AI Development Levels

From my understanding, at its core, an agent can be understood as a generative model wrapped with reinforcement learning—essentially, a model that, in addition to optimizing for next-token prediction, also incorporates a value function to guide its actions.

This framework makes sense to me, at least for now, so let's run a quick thought experiment:
Could we categorize human cognitive abilities in a similarly progressive way?

If we temporarily set aside the social roles and significance of different cognitive styles and instead focus solely on intellectual competence, we might get a hierarchy like this:

  • To become an organizer, one must first be an innovator.
  • To be an innovator, one must first function as an agent.
  • To be an agent, one must first be a reasoner.

This idea emerged from a recent personal realization.

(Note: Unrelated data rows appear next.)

-- ==== Sys2Proof/Machine/CoreRv.lean ====
section
/-! DEFINITION. A casement core's instructions other than the custom ones (05_casements_and_mullion.md R122, R125 to R127):
RV32IMC with Zicsr in machine mode, as the RISC-V specifications, which the manual cites, define them. -/
namespace Sys2Proof.Machine

/-! ### Compressed instructions: the 32-bit instruction that each stands for -/

/-- Encodings of the RV32I formats, from a non-negative or two's-complement immediate. -/
def encI (imm rs1 f3 rd op : Nat) : Nat := imm % 4096 * 2 ^ 20 + rs1 * 2 ^ 15 + f3 * 2 ^ 12 + rd * 2 ^ 7 + op
def encR (f7 rs2 rs1 f3 rd op : Nat) : Nat := f7 * 2 ^ 25 + rs2 * 2 ^ 20 + rs1 * 2 ^ 15 + f3 * 2 ^ 12 + rd * 2 ^ 7 + op
def encS (imm rs2 rs1 f3 : Nat) : Nat := fld imm 5 7 * 2 ^ 25 + rs2 * 2 ^ 20 + rs1 * 2 ^ 15 + f3 * 2 ^ 12 + fld imm 0 5 * 2 ^ 7 + 0x23
def encB (imm rs2 rs1 f3 : Nat) : Nat :=
  fld imm 12 1 * 2 ^ 31 + fld imm 5 6 * 2 ^ 25 + rs2 * 2 ^ 20 + rs1 * 2 ^ 15 + f3 * 2 ^ 12 + fld imm 1 4 * 2 ^ 8 + fld imm 11 1 * 2 ^ 7 + 0x63
def encJ (imm rd : Nat) : Nat :=
  fld imm 20 1 * 2 ^ 31 + fld imm 1 10 * 2 ^ 21 + fld imm 11 1 * 2 ^ 20 + fld imm 12 8 * 2 ^ 12 + rd * 2 ^ 7 + 0x6F

/-- Sign-extend an `n`-bit number to 32 bits, as a number. -/
def sx (n v : Nat) : Nat := tc 32 (sxt n v)

/-- Quadrant 0. -/
def rvc0 (h : Nat) : Option Nat :=
  let rd := 8 + fld h 2 3
  let rs1 := 8 + fld h 7 3
  let off := fld h 10 3 * 8 + fld h 6 1 * 4 + fld h 5 1 * 64
  match fld h 13 3 with
  | 0 =>
    let imm := fld h 11 2 * 16 + fld h 7 4 * 64 + fld h 6 1 * 4 + fld h 5 1 * 8
    if imm = 0 then none else some (encI imm 2 0 rd 0x13)
  | 2 => some (encI off rs1 2 rd 0x03)
  | 6 => some (encS off rd rs1 2)
  | _ => none

/-- Offset of C.J and C.JAL. -/
def rvcJump (h : Nat) : Nat :=
  sx 12 (fld h 12 1 * 2 ^ 11 + fld h 11 1 * 16 + fld h 9 2 * 256 + fld h 8 1 * 1024 + fld h 7 1 * 64 + fld h 6 1 * 128 + fld h 3 3 * 2
    + fld h 2 1 * 32)

/-- Offset of C.BEQZ and C.BNEZ. -/
def rvcBranch (h : Nat) : Nat :=
  sx 9 (fld h 12 1 * 256 + fld h 10 2 * 8 + fld h 5 2 * 64 + fld h 3 2 * 2 + fld h 2 1 * 32)

/-- Quadrant 1. -/
def rvc1 (h : Nat) : Option Nat :=
  let rd := fld h 7 5
  let rp := 8 + fld h 7 3
  let rs2 := 8 + fld h 2 3
  let imm6 := fld h 12 1 * 32 + fld h 2 5
  match fld h 13 3 with
  | 0 => some (encI (sx 6 imm6) rd 0 rd 0x13)
  | 1 => some (encJ (rvcJump h) 1)
  | 2 => some (encI (sx 6 imm6) 0 0 rd 0x13)
  | 3 =>
    if imm6 = 0 then none
    else if rd = 2 then
      some (encI (sx 10 (fld h 12 1 * 512 + fld h 6 1 * 16 + fld h 5 1 * 64 + fld h 3 2 * 128 + fld h 2 1 * 32)) 2 0 2 0x13)
    else some (sx 6 imm6 % 2 ^ 20 * 2 ^ 12 + rd * 2 ^ 7 + 0x37)
  | 4 =>
    match fld h 10 2 with
    | 0 => if fld h 12 1 = 1 then none else some (encR 0 imm6 rp 5 rp 0x13)
    | 1 => if fld h 12 1 = 1 then none else some (encR 0x20 imm6 rp 5 rp 0x13)
    | 2 => some (encI (sx 6 imm6) rp 7 rp 0x13)
    | _ =>
      if fld h 12 1 = 1 then none
      else match fld h 5 2 with
        | 0 => some (encR 0x20 rs2 rp 0 rp 0x33)
        | 1 => some (encR 0 rs2 rp 4 rp 0x33)
        | 2 => some (encR 0 rs2 rp 6 rp 0x33)
        | _ => some (encR 0 rs2 rp 7 rp 0x33)
  | 5 => some (encJ (rvcJump h) 0)
  | 6 => some (encB (rvcBranch h) 0 rp 0)
  | _ => some (encB (rvcBranch h) 0 rp 1)

/-- Quadrant 2. -/
def rvc2 (h : Nat) : Option Nat :=
  let rd := fld h 7 5
  let rs2 := fld h 2 5
  match fld h 13 3 with
  | 0 => if fld h 12 1 = 1 then none else some (encR 0 rs2 rd 1 rd 0x13)
  | 2 => if rd = 0 then none else some (encI (fld h 12 1 * 32 + fld h 4 3 * 4 + fld h 2 2 * 64) 2 2 rd 0x03)
  | 4 =>
    if fld h 12 1 = 0 then
      (if rs2 != 0 then some (encR 0 rs2 0 0 rd 0x33) else if rd = 0 then none else some (encI 0 rd 0 0 0x67))
    else if rs2 != 0 then some (encR 0 rs2 rd 0 rd 0x33)
    else if rd = 0 then some 0x00100073
    else some (encI 0 rd 0 1 0x67)
  | 6 => some (encS (fld h 9 4 * 4 + fld h 7 2 * 64) rs2 2 2)
  | _ => none

/-- The 32-bit instruction of a 16-bit one; none: illegal. -/
def rvcExpand (h : Nat) : Option Nat :=
  match fld h 0 2 with
  | 0 => rvc0 h
  | 1 => rvc1 h
  | _ => rvc2 h

/-! ### Arithmetic -/

/-- A word as a signed integer. -/
def sgn (w : Word) : Int := w.toInt

/-- Base operations of OP and OP-IMM, by funct3; `alt` selects SUB and SRA. -/
def rvAlu (f3 : Nat) (alt : Bool) (a b : Word) : Word :=
  match f3 with
  | 0 => if alt then a - b else a + b
  | 1 => a <<< (b.toNat % 32)
  | 2 => if sgn a < sgn b then 1 else 0
  | 3 => if a.toNat < b.toNat then 1 else 0
  | 4 => a ^^^ b
  | 5 => if alt then a.sshiftRight (b.toNat % 32) else a >>> (b.toNat % 32)
  | 6 => a ||| b
  | _ => a &&& b

/-- Operations of the M extension, by funct3: a division by zero gives all ones, or the dividend as remainder, and the overflow
-2^31 / -1 gives -2^31 and remainder 0. -/
def rvMul (f3 : Nat) (a b : Word) : Word :=
  match f3 with
  | 0 => a * b
  | 1 => BitVec.ofInt 32 (sgn a * sgn b / 2 ^ 32)
  | 2 => BitVec.ofInt 32 (sgn a * (b.toNat : Int) / 2 ^ 32)
  | 3 => BitVec.ofNat 32 (a.toNat * b.toNat / 2 ^ 32)
  | 4 => if b = 0 then 0xFFFFFFFF else BitVec.ofInt 32 (Int.tdiv (sgn a) (sgn b))
  | 5 => if b = 0 then 0xFFFFFFFF else BitVec.ofNat 32 (a.toNat / b.toNat)
  | 6 => if b = 0 then a else BitVec.ofInt 32 (Int.tmod (sgn a) (sgn b))
  | _ => if b = 0 then a else BitVec.ofNat 32 (a.toNat % b.toNat)

/-- A branch is taken, by funct3; none: no such branch. -/
def rvBranch (f3 : Nat) (a b : Word) : Option Bool :=
  match f3 with
  | 0 => some (a == b)
  | 1 => some (a != b)
  | 4 => some (decide (sgn a < sgn b))
  | 5 => some (decide (sgn b ≤ sgn a))
  | 6 => some (decide (a.toNat < b.toNat))
  | 7 => some (decide (b.toNat ≤ a.toNat))
  | _ => none

/-! ### Ends of an instruction -/

/-- A jump: rd takes the link, the pc the target. -/
def Casement.jump (k : Casement) (rd : Nat) (link target : Word) : Casement :=
  ({ (k.setX rd link).retire with pc := target }).boundary

/-- The instruction of `n` bytes ends with a value in rd. -/
def Dev.rvDone (d : Dev) (c n rd : Nat) (v : Word) : Dev := d.updCas c (fun k => k.done n rd v)

/-- An illegal instruction (R122). -/
def Dev.illegal (d : Dev) (c w : Nat) : Dev := d.exception c 2 (BitVec.ofNat 32 w)

/-! ### CSRs (R122, R125, R126, R134) -/

/-- mip: the machine external interrupt is pending (R126). -/
def Casement.mip (k : Casement) : Word := if Nat.land k.irqPend (k.csrAt 0x7C3).toNat != 0 then 0x800 else 0

/-- A CSR's value, and what its read does; none: no such CSR. The cycle counter is a free value, the model having no cycles of a
core. -/
def Dev.csrRead (d : Dev) (c n : Nat) : Option (Word × Dev) :=
  let k := d.cas c
  if [0x300, 0x301, 0x304, 0x305, 0x340, 0x341, 0x342, 0x343, 0xB02, 0xB82, 0x7C0, 0x7C1, 0x7C2, 0x7C3, 0x7C5].contains n then
    some (k.csrAt n, d)
  else if n = 0x310 ∨ n = 0x320 ∨ (0x323 ≤ n ∧ n ≤ 0x33F) ∨ (0xB03 ≤ n ∧ n ≤ 0xB1F) ∨ (0xB83 ≤ n ∧ n ≤ 0xB9F) then some (0, d)
  else if n = 0x344 then some (k.mip, d)
  else if n = 0xB00 ∨ n = 0xB80 then
    let (i, d) := d.draw
    some (Config.freeWord i, d)
  else if n = 0xF11 ∨ n = 0xF12 ∨ n = 0xF13 ∨ n = 0xF15 then some (Config.csrId n, d)
  else if n = 0xF14 then some (wordOf c, d)
  else if n = 0x7C4 then some (wordOf k.irqPend, d)
  else if n = 0xFC0 then some (wordOf d.now, d.setCas c { k with ftLatch := wordOf (d.now / 2 ^ 32) })
  else if n = 0xFC1 then some (k.ftLatch, d)
  else none

/-- The bits of a CSR that a write stores; 0 for those it does not change. -/
def csrMask (n : Nat) : Word :=
  if n = 0x300 then 0x88
  else if n = 0x304 then 0x800
  else if n = 0x305 then 0xFFFFFFFD
  else if n = 0x341 then 0xFFFFFFFE
  else if n = 0x340 ∨ n = 0x342 ∨ n = 0x343 ∨ n = 0xB02 ∨ n = 0xB82 ∨ n = 0x7C1 then 0xFFFFFFFF
  else if n = 0x7C0 then 0x3FFFF
  else if n = 0x7C3 then 0xF
  else if n = 0x7C5 then 0xFFFF
  else 0

/-- Write a CSR: au_status is cleared by ones, the others take the bits of their mask. -/
def Casement.csrWrite (k : Casement) (n : Nat) (v : Word) : Casement :=
  if n = 0x7C2 then k.setCsr n (k.csrAt n &&& ~~~v)
  else k.setCsr n ((k.csrAt n &&& ~~~(csrMask n)) ||| (v &&& csrMask n))

/-- A Zicsr instruction: `f3` its form, `src` its operand, `reads` and `writes` what it does to the CSR. A write of a read-only
CSR number is illegal. -/
def Dev.rvCsr (d : Dev) (c w : Nat) : Dev :=
  let k := d.cas c
  let n := fld w 20 12
  let f3 := fld w 12 3
  let rd := fld w 7 5
  let src : Word := if f3 ≥ 5 then wordOf (fld w 15 5) else k.xr (fld w 15 5)
  let writes := f3 % 4 = 1 || fld w 15 5 != 0
  if f3 = 4 ∨ (writes && fld n 10 2 == 3) then d.illegal c w
  else
    match d.csrRead c n with
    | none => d.illegal c w
    | some (old, d') =>
      let d := if f3 % 4 = 1 && rd = 0 then d else d'
      let new := match f3 % 4 with | 1 => src | 2 => old ||| src | _ => old &&& ~~~src
      let d := d.rvDone c 4 rd old
      if writes then d.updCas c (fun k => k.csrWrite n new) else d

/-! ### Loads and stores (R127) -/

/-- Where a data access goes. -/
inductive Place where
  /-- The local SRAM. -/
  | sram (o : Nat)
  /-- The own register block. -/
  | own (o : Nat)
  /-- A register block, through its router. -/
  | reg (router : Nat)
  /-- A sill window, through its edge. -/
  | sill (router : Nat)
  /-- No place of the core's map, or one that the access may not use. -/
  | fault
  deriving DecidableEq, Repr

/-- A place in memory, where an access that is not aligned is address-misaligned; elsewhere it is an access fault (R13). -/
def Place.memory : Place → Bool
  | .sram _ => true
  | .sill _ => true
  | _ => false

/-- The place of an access of `n` bytes (R13, R127): an access of a register that is not an aligned word has none. -/
def placeOf (a n : Nat) (store : Bool) : Place :=
  if 0x80000000 ≤ a ∧ a < 0x80040000 then (if store && a ≥ 0x80034F00 then .fault else .sram (a - 0x80000000))
  else if 0x80040000 ≤ a ∧ a < 0x80041000 then (if n = 4 ∧ a % 4 = 0 then .own (a - 0x80040000) else .fault)
  else if a < 0x120000 then (if n = 4 && a % 4 == 0 && regMapped a then .reg (regRouter a) else .fault)
  else if a < 0x80000000 && inWindow a n then .sill (sillEdge a)
  else .fault

/-- A request of the core to a router, holding an RSP slot (R143); with none free the core stays on the instruction. -/
def Dev.remote (d : Dev) (c typ router : Nat) (payload : List Byte) (wait : Nat → CoreWait) : Dev :=
  match (d.cas c).takeSlot with
  | none => d
  | some (s, tag, k) =>
    (d.setCas c { k with wait := wait s }).netSend
      { src := c, dst := router, typ := typ, len := 0, tag := tag, ticket := 0, status := 0, notify := false, payload := payload }

/-- A load of `size` bytes (R127, R495). -/
def Dev.rvLoad (d : Dev) (c n rd size : Nat) (signed : Bool) (a : Word) : Dev :=
  let pc := (d.cas c).pc
  let a := a.toNat
  let p := placeOf a size false
  if p.memory && a % size != 0 then d.exception c 4 (wordOf a)
  else
    match p with
    | .fault => d.exception c 5 (wordOf a)
    | .sram o => d.eccGuard c o size fun d =>
      (d.rvDone c n rd (loadValue size signed (d.sramBytes c o size))).latchEvent c pc (dataMatch 2 a)
    | .own o =>
      let (w, d) := d.busRead (aCsm c o)
      (d.rvDone c n rd w).latchEvent c pc (dataMatch 2 a)
    | .reg r => d.remote c tyRegRd r (leBytes 4 a) (fun s => .load s rd size signed a)
    | .sill r => d.remote c tySillRd r (leBytes 4 a ++ leBytes 1 size) (fun s => .load s rd size signed a)

/-- A store of `size` bytes (R127, R495). -/
def Dev.rvStore (d : Dev) (c n size : Nat) (v a : Word) : Dev :=
  let pc := (d.cas c).pc
  let a := a.toNat
  let bs := leBytes size v.toNat
  let p := placeOf a size true
  if p.memory && a % size != 0 then d.exception c 6 (wordOf a)
  else
    match p with
    | .fault => d.exception c 7 (wordOf a)
    | .sram o => d.eccGuard c o (if size = 4 then 0 else size) fun d => ((d.sramStore c o bs).rvDone c n 0 0).latchEvent c pc (dataMatch 3 a)
    | .own o => ((d.rvDone c n 0 0).busWrite (aCsm c o) v).latchEvent c pc (dataMatch 3 a)
    | .reg r => d.remote c tyRegWr r (leBytes 4 a ++ bs) (fun s => .store s a)
    | .sill r => d.remote c tySillWr r (leBytes 4 a ++ bs) (fun s => .store s a)

/-! ### Execution -/

/-- MRET: the handler of the previous trap has returned (R122, R146). -/
def Casement.mret (k : Casement) : Casement :=
  let ms := k.csrAt 0x300
  let k := (k.setCsr 0x300 (wset (wset (wset ms 3 1 (b2n (wbit ms 7))) 7 1 1) 11 2 3)).retire
  { k with pc := k.csrAt 0x341, inTrap := false }.boundary

/-- The custom instructions as they are encoded (R129). -/
def Dev.rvCustom (d : Dev) (c w : Nat) : Dev :=
  let rd := fld w 7 5
  let rs1 := fld w 15 5
  let rs2 := fld w 20 5
  let f7 := fld w 25 7
  if fld w 0 7 = 0x0B then
    match fld w 12 3, f7 with
    | 0, 0 => d.pnFire c rd rs1 rs2
    | 0, 1 => d.pnCollect c rd rs1 rs2
    | 1, op => if op ≤ 7 then d.auOp op c rd rs1 rs2 else d.illegal c w
    | _, _ => d.illegal c w
  else if f7 != 0 then d.illegal c w
  else
    match fld w 12 3 with
    | 0 => d.mqSend c rd rs1 rs2
    | 1 => d.mqRecv c rd rs1
    | 2 => d.mqWait c rd rs1
    | 3 => d.mqReply c rd rs1 rs2
    | 4 => d.mqFree c rd rs1
    | 5 => d.slLookup c rd rs1 rs2
    | 6 =>
      let x := (d.cas c).xr rs1
      d.slLease c rd (wfld x 0 6) (wbit x 8)
    | _ => d.illegal c w

/-- SYSTEM: ECALL, EBREAK, MRET, WFI, which may end at once, and Zicsr. -/
def Dev.rvSystem (d : Dev) (c n w : Nat) : Dev :=
  if w = 0x00000073 then d.exception c 11 0
  else if w = 0x00100073 then d.exception c 3 (d.cas c).pc
  else if w = 0x30200073 then d.updCas c Casement.mret
  else if w = 0x10500073 then d.rvDone c n 0 0
  else if fld w 12 3 = 0 then d.illegal c w
  else d.rvCsr c w

/-- The signed immediates of the formats. -/
def immI (w : Nat) : Word := BitVec.ofInt 32 (sxt 12 (fld w 20 12))
def immS (w : Nat) : Word := BitVec.ofInt 32 (sxt 12 (fld w 25 7 * 32 + fld w 7 5))
def immB (w : Nat) : Word :=
  BitVec.ofInt 32 (sxt 13 (fld w 31 1 * 4096 + fld w 7 1 * 2048 + fld w 25 6 * 32 + fld w 8 4 * 2))
def immJ (w : Nat) : Word :=
  BitVec.ofInt 32 (sxt 21 (fld w 31 1 * 2 ^ 20 + fld w 12 8 * 4096 + fld w 20 1 * 2048 + fld w 21 10 * 2))

/-- OP-IMM: shifts have their funct7. -/
def immLegal (f3 f7 : Nat) : Bool := !(f3 == 1 && f7 != 0) && !(f3 == 5 && f7 != 0 && f7 != 0x20)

Lately, I've been reassessing my decision-making framework, realizing that I never defined a clear value function for myself.

I've been navigating between short-term external feedback loops and scattered reward signals (such as periodic reflections and project-based feedback). But these are, at best, immediate reward functions. A major sticking point is that I haven't explicitly defined what larger system I'm optimizing for. (There are probably other reasons too—I just can't quite analyze them yet. But I suspect that a tendency to people-please has sometimes overridden my pursuit of what I actually want, reinforced by habit and a generally supportive environment.)

This week, I removed certain social media platforms that tend to manipulate self-perception and replaced them with information-dense alternatives. The change was immediately noticeable—my perspective broadened significantly. And under the push of external pressures, I've started re-evaluating the importance of long-term planning, gradually shaping more structured value functions for myself.

Now, why is a value function distinct, and why does it matter?

Unlike an emergent skill or a reactive mechanism that simply responds to external stimuli or new prompts, a value function provides a top-down, long-term guiding principle—something akin to how the frontal lobe performs expected value calculations to restrict decision-making pathways.

Interestingly, one might assume that an objective function should be the true definition of "long-termism." But for humans, the species-wide objective function is likely just survival and reproduction. This means that at an individual level, it's actually the value function—something we actively define ourselves—that becomes the real embodiment of personal long-termism.